- Aim of the exercise
When you reach the line containing "(s.setWriter u w).setReader" in the entries below, start writing out each line exactly, and stop after the line containing "theorem readCommutes_setWriter (u".

Stored items from a collection
theorem Table.find_of_above {k : BitVec 16} {t : Table α} (h : Table.above k t = true) : Table.find k t = none := by
  induction t with
  | nil => rfl
  | cons e t ih =>
    obtain ⟨k', v⟩ := e
    simp only [Table.above, List.all_cons, Bool.and_eq_true, decide_eq_true_eq] at h
    obtain ⟨hk, ht⟩ := h
    rw [Table.find, if_neg (BitVec.ne_of_lt hk), ih ht]

/-- The first key of a rising table is its least. -/
theorem Table.head_le_of_find {j k : BitVec 16} {v x : α} {t : Table α} (h : Table.rising ((k, v) :: t) = true)
    (hj : Table.find j ((k, v) :: t) = some x) : k ≤ j := by
  rw [← BitVec.not_lt]
  intro hlt
  simp only [Table.rising, Bool.and_eq_true] at h
  rw [Table.find, if_neg (BitVec.ne_of_lt hlt), Table.find_of_above (Table.above_trans hlt h.1)] at hj
  cases hj

theorem Table.find_cons_self (k : BitVec 16) (v : α) (t : Table α) : Table.find k ((k, v) :: t) = some v := if_pos rfl

theorem Table.find_cons_other {j k : BitVec 16} (h : j ≠ k) (v : α) (t : Table α) :
    Table.find j ((k, v) :: t) = Table.find j t := if_neg h

/-- Rising tables that answer every `find` alike are equal. -/
theorem Table.ext_of_rising {t t' : Table α} (h : Table.rising t = true) (h' : Table.rising t' = true)
    (hfind : ∀ k, Table.find k t = Table.find k t') : t = t' := by
  induction t generalizing t' with
  | nil =>
    cases t' with
    | nil => rfl
    | cons e' t' =>
      obtain ⟨k', v'⟩ := e'
      simpa [Table.find_cons_self] using hfind k'
  | cons e t ih =>
    obtain ⟨k, v⟩ := e
    cases t' with
    | nil => simpa [Table.find_cons_self] using hfind k
    | cons e' t' =>
      obtain ⟨k', v'⟩ := e'
      have hv := Table.find_cons_self k v t
      have hv' := Table.find_cons_self k' v' t'
      obtain rfl : k = k' :=
        BitVec.le_antisymm (Table.head_le_of_find h (hfind k' ▸ hv')) (Table.head_le_of_find h' (hfind k ▸ hv))
      obtain rfl : v = v' := by simpa [Table.find_cons_self] using hfind k
      simp only [Table.rising, Bool.and_eq_true] at h h'
      have htail : ∀ j, Table.find j t = Table.find j t' := fun j => by
        by_cases hj : j = k
        · rw [hj, Table.find_of_above h.1, Table.find_of_above h'.1]
        · simpa only [Table.find_cons_other hj] using hfind j
      rw [ih h.2 h'.2 htail]

/-- A trimmed table lists exactly the keys it does not read as `d`. -/
theorem Table.find_of_trimmed [DecidableEq α] {d : α} {t : Table α} (h : Table.trimmed d t = true) (k : BitVec 16) :
    Table.find k t = if Table.read d k t = d then none else some (Table.read d k t) := by
  unfold Table.read
  cases hk : Table.find k t with
  | none => simp
  | some x =>
    have hx : x ≠ d := by simpa using Table.find_all (fun x => decide (x ≠ d)) h hk
    simp [hx]

/-- Rising, trimmed tables that read alike are equal. -/
theorem Table.ext_of_read [DecidableEq α] {d : α} {t t' : Table α} (h : Table.rising t = true)
    (h' : Table.rising t' = true) (hd : Table.trimmed d t = true) (hd' : Table.trimmed d t' = true)
    (hread : ∀ k, Table.read d k t = Table.read d k t') : t = t' :=
  Table.ext_of_rising h h' fun k => by rw [Table.find_of_trimmed hd, Table.find_of_trimmed hd', hread]

/-- Settles O40: each of the three tables is fixed by what it reads, and the other fields are given equal. -/
theorem canonicalStatesThatReadAlikeAreEqual : Obligations.CanonicalStatesThatReadAlikeAreEqual := by
  intro s t hs ht hunits hsources hsinks hunit hresults hcommands
  obtain ⟨hu, hsrc, hsnk, hsrcTrim, hsnkTrim⟩ := (State.wf_iff s).mp hs
  obtain ⟨hu', hsrc', hsnk', hsrcTrim', hsnkTrim'⟩ := (State.wf_iff t).mp ht
  have eu : s.units = t.units := Table.ext_of_rising hu hu' hunits
  have esrc : s.sources = t.sources := Table.ext_of_read hsrc hsrc' hsrcTrim hsrcTrim' hsources
  have esnk : s.sinks = t.sinks := Table.ext_of_read hsnk hsnk' hsnkTrim hsnkTrim' hsinks
  cases s
  cases t
  rw [State.mk.injEq]
  exact ⟨eu, esrc, esnk, hunit, hresults, hcommands⟩

end Sys2Proof.Machine
end

section
/-!
PROOFS. The halves of a unit (R29, R171): writing one half's registers commutes with every port and register move of the
other, so with every command on the other.
-/

namespace Sys2Proof.Machine

/-! ### Two updates of one unit -/

theorem Table.modify_modify_same {α : Type} (k : BitVec 16) (f g : α → α) (t : Table α) :
    Table.modify k f (Table.modify k g t) = Table.modify k (f ∘ g) t := by
  induction t with
  | nil => rfl
  | cons e t ih =>
    obtain ⟨k', v⟩ := e
    by_cases h : k = k'
    · simp [Table.modify, h]
    · simpa [Table.modify, h] using ih

theorem State.updateUnit_comm {f g : BitUnit → BitUnit} (h : ∀ x, f (g x) = g (f x)) (s : State) (u : UnitId) :
    (s.updateUnit u g).updateUnit u f = (s.updateUnit u f).updateUnit u g := by
  have hfg : f ∘ g = g ∘ f := funext h
  simp [State.updateUnit, Table.modify_modify_same, hfg]

theorem State.setReader_setWriter (s : State) (u : UnitId) (r : Reader) (w : Writer) :
    (s.setWriter u w).setReader u r = (s.setReader u r).setWriter u w :=
  State.updateUnit_comm (fun x => by cases x <;> rfl) s u

theorem State.setStore_setWriter (s : State) (u : UnitId) (l : List Byte) (w : Writer) :
    (s.setWriter u w).setStore u l = (s.setStore u l).setWriter u w :=
  State.updateUnit_comm (fun x => by cases x <;> rfl) s u

theorem State.setStore_setReader (s : State) (u : UnitId) (l : List Byte) (r : Reader) :
    (s.setReader u r).setStore u l = (s.setStore u l).setReader u r :=
  State.updateUnit_comm (fun x => by cases x <;> rfl) s u

/-! ### The ports and registers of one half do not see the other half -/

theorem readCommutes_setWriter (u : UnitId) (w : Writer) : ReadCommutes u (·.setWriter u w) where
  reader s := s.readerOf_setWriter u w u
  answer s := by
    rcases h : s.unitAt u with _ | (_ | _ | _ | ⟨_ | _, _, _⟩) <;> simp [State.sourceAnswer, h, BitUnit.setWriter]
  pull s a := by
    rcases h : s.unitAt u with _ | (_ | _ | _ | _) <;>
      simp [State.afterPull, h, BitUnit.setWriter, State.setStore_setWriter] <;> rfl
  move s r := s.setReader_setWriter u r w

theorem writeCommutes_setReader (u : UnitId) (r : Reader) : WriteCommutes u (·.setReader u r) where
  writer s := s.writerOf_setReader u r u
  answer s b := by
    rcases h : s.unitAt u with _ | (_ | _ | _ | _) <;> simp [State.sinkAnswer, h, BitUnit.setReader]
  push s b a := by
    rcases h : s.unitAt u with _ | (_ | _ | _ | _) <;>
      simp [State.afterPush, h, BitUnit.setReader, State.setStore_setReader] <;> rfl
  move s w := (s.setReader_setWriter u r w).symm

/-! ### Legality and the answer do not see a change of registers -/

/-- Legality does not see `f`, and an answer may come before or after it. -/
structure PortCommutes (f : State → State) : Prop where
  unit : ∀ s, (f s).unit = s.unit
  kind : ∀ s u, (f s).kindOf u = s.kindOf u
  answer : ∀ s r, (f s).answer r = f (s.answer r)

theorem portCommutes_setReader (u : UnitId) (r : Reader) : PortCommutes (·.setReader u r) where
  unit _ := rfl
  kind s v := s.kindOf_setReader u r v
  answer _ _ := rfl

theorem portCommutes_setWriter (u : UnitId) (w : Writer) : PortCommutes (·.setWriter u w) where
  unit _ := rfl
  kind s v := s.kindOf_setWriter u w v
  answer _ _ := rfl

section
variable {f : State → State} (h : PortCommutes f)
include h

theorem peerLegal_commutes (s : State) (i : Instr) : (f s).peerLegal i = s.peerLegal i := by
  unfold State.peerLegal
  rw [h.unit]
  cases peerDemand i with
  | none => rfl
  | some demand => simp only [h.kind]

theorem illegal?_commutes (s : State) (i : Instr) : (f s).illegal? i = s.illegal? i := by
  unfold State.illegal?
  rw [h.unit, h.kind, peerLegal_commutes h]

theorem ifLegal_commutes (s : State) (i : Instr) {run run' : Host.Outcome State Fault Refusal}
    (hrun : run' = mapNext f run) : (f s).ifLegal i run' = mapNext f (s.ifLegal i run) := by
  unfold State.ifLegal
  rw [illegal?_commutes h]
  cases s.illegal? i with
  | none => exact hrun
  | some e => exact congrArg Host.Outcome.next (h.answer s _)

theorem conclude_mapState (x : Act U64) : conclude (x.mapState f) = mapNext f (conclude x) := by
  cases x with
  | done v s => exact congrArg Host.Outcome.next (h.answer s _)
  | fail e s => exact congrArg Host.Outcome.next (h.answer s _)
  | stuck r => rfl

theorem concludeVoid_mapState (x : Act PUnit) : concludeVoid (x.mapState f) = mapNext f (concludeVoid x) := by
  rw [concludeVoid, Act.bind_mapState x fun _ _ => rfl, conclude_mapState h, concludeVoid]

end

/-! ### The commands of one half -/

theorem readerCommand_cases {i : Instr} (h : readerCommand i = true) :
    i = .readbit ∨ i = .readbyte ∨ (∃ nb, i = .readbits nb) ∨ i = .rreset := by
  cases i <;> simp [readerCommand, opcode] at h ⊢

theorem writerCommand_cases {i : Instr} (h : writerCommand i = true) :
    (∃ bit, i = .writebit bit) ∨ (∃ byt, i = .writebyte byt) ∨ (∃ v nb, i = .writebits v nb) ∨ i = .flush := by
  cases i <;> simp [writerCommand, opcode] at h ⊢

/-- A reader command goes through every change its reader, its port and the command port do not see. -/
theorem exec_commutes_of_reader {f : State → State} {s : State} (hp : PortCommutes f) (hr : ReadCommutes s.unit f)
    {i : Instr} (hi : readerCommand i = true) : exec i (f s) = mapNext f (exec i s) := by
  obtain rfl | rfl | ⟨nb, rfl⟩ | rfl := readerCommand_cases hi <;> refine ifLegal_commutes hp s _ ?_ <;> rw [hp.unit]
  · rw [readBit_commutes hr, Act.bind_mapState _ fun _ _ => rfl, conclude_mapState hp]
  · rw [readByte_commutes hr, Act.bind_mapState _ fun _ _ => rfl, conclude_mapState hp]
  · rw [readBits_commutes hr, conclude_mapState hp]
  · rw [resetReader, hr.move, resetReader, ← concludeVoid_mapState hp]
    rfl

/-- A writer command goes through every change its writer, its port and the command port do not see. -/
theorem exec_commutes_of_writer {f : State → State} {s : State} (hp : PortCommutes f) (hw : WriteCommutes s.unit f)
    {i : Instr} (hi : writerCommand i = true) : exec i (f s) = mapNext f (exec i s) := by
  obtain ⟨bit, rfl⟩ | ⟨byt, rfl⟩ | ⟨v, nb, rfl⟩ | rfl := writerCommand_cases hi <;>
    refine ifLegal_commutes hp s _ ?_ <;> rw [hp.unit]
  · rw [writeBit_commutes hw, concludeVoid_mapState hp]
  · rw [writeByte_commutes hw, concludeVoid_mapState hp]
  · rw [writeBits_commutes hw, concludeVoid_mapState hp]
  · rw [flush_commutes hw, concludeVoid_mapState hp]

/-- What a reader's pulls, moves and reset keep, every reader command keeps. -/
theorem keeps_of_readerCommand {u : UnitId} {Q : State → Prop} (h : ReadStable u Q)
    (hreset : ∀ s, Q s → Q (s.setReader u Reader.fresh)) {i : Instr} (hi : readerCommand i = true) : Keeps u i Q := by
  obtain rfl | rfl | ⟨nb, rfl⟩ | rfl := readerCommand_cases hi
  · exact h
  · exact h
  · exact h
  · exact hreset

/-- What a writer's pushes and moves keep, every writer command keeps. -/
theorem keeps_of_writerCommand {u : UnitId} {Q : State → Prop} (h : WriteStable u Q) {i : Instr}
    (hi : writerCommand i = true) : Keeps u i Q := by
  obtain ⟨bit, rfl⟩ | ⟨byt, rfl⟩ | ⟨v, nb, rfl⟩ | rfl := writerCommand_cases hi <;> exact h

- Completed exercise
    (s.setWriter u w).setReader u r = (s.setReader u r).setWriter u w :=
  State.updateUnit_comm (fun x => by cases x <;> rfl) s u

theorem State.setStore_setWriter (s : State) (u : UnitId) (l : List Byte) (w : Writer) :
    (s.setWriter u w).setStore u l = (s.setStore u l).setWriter u w :=
  State.updateUnit_comm (fun x => by cases x <;> rfl) s u

theorem State.setStore_setReader (s : State) (u : UnitId) (l : List Byte) (r : Reader) :
    (s.setReader u r).setStore u l = (s.setStore u l).setReader u r :=
  State.updateUnit_comm (fun x => by cases x <;> rfl) s u

/-! ### The ports and registers of one half do not see the other half -/

theorem readCommutes_setWriter (u : UnitId) (w : Writer) : ReadCommutes u (·.setWriter u w) where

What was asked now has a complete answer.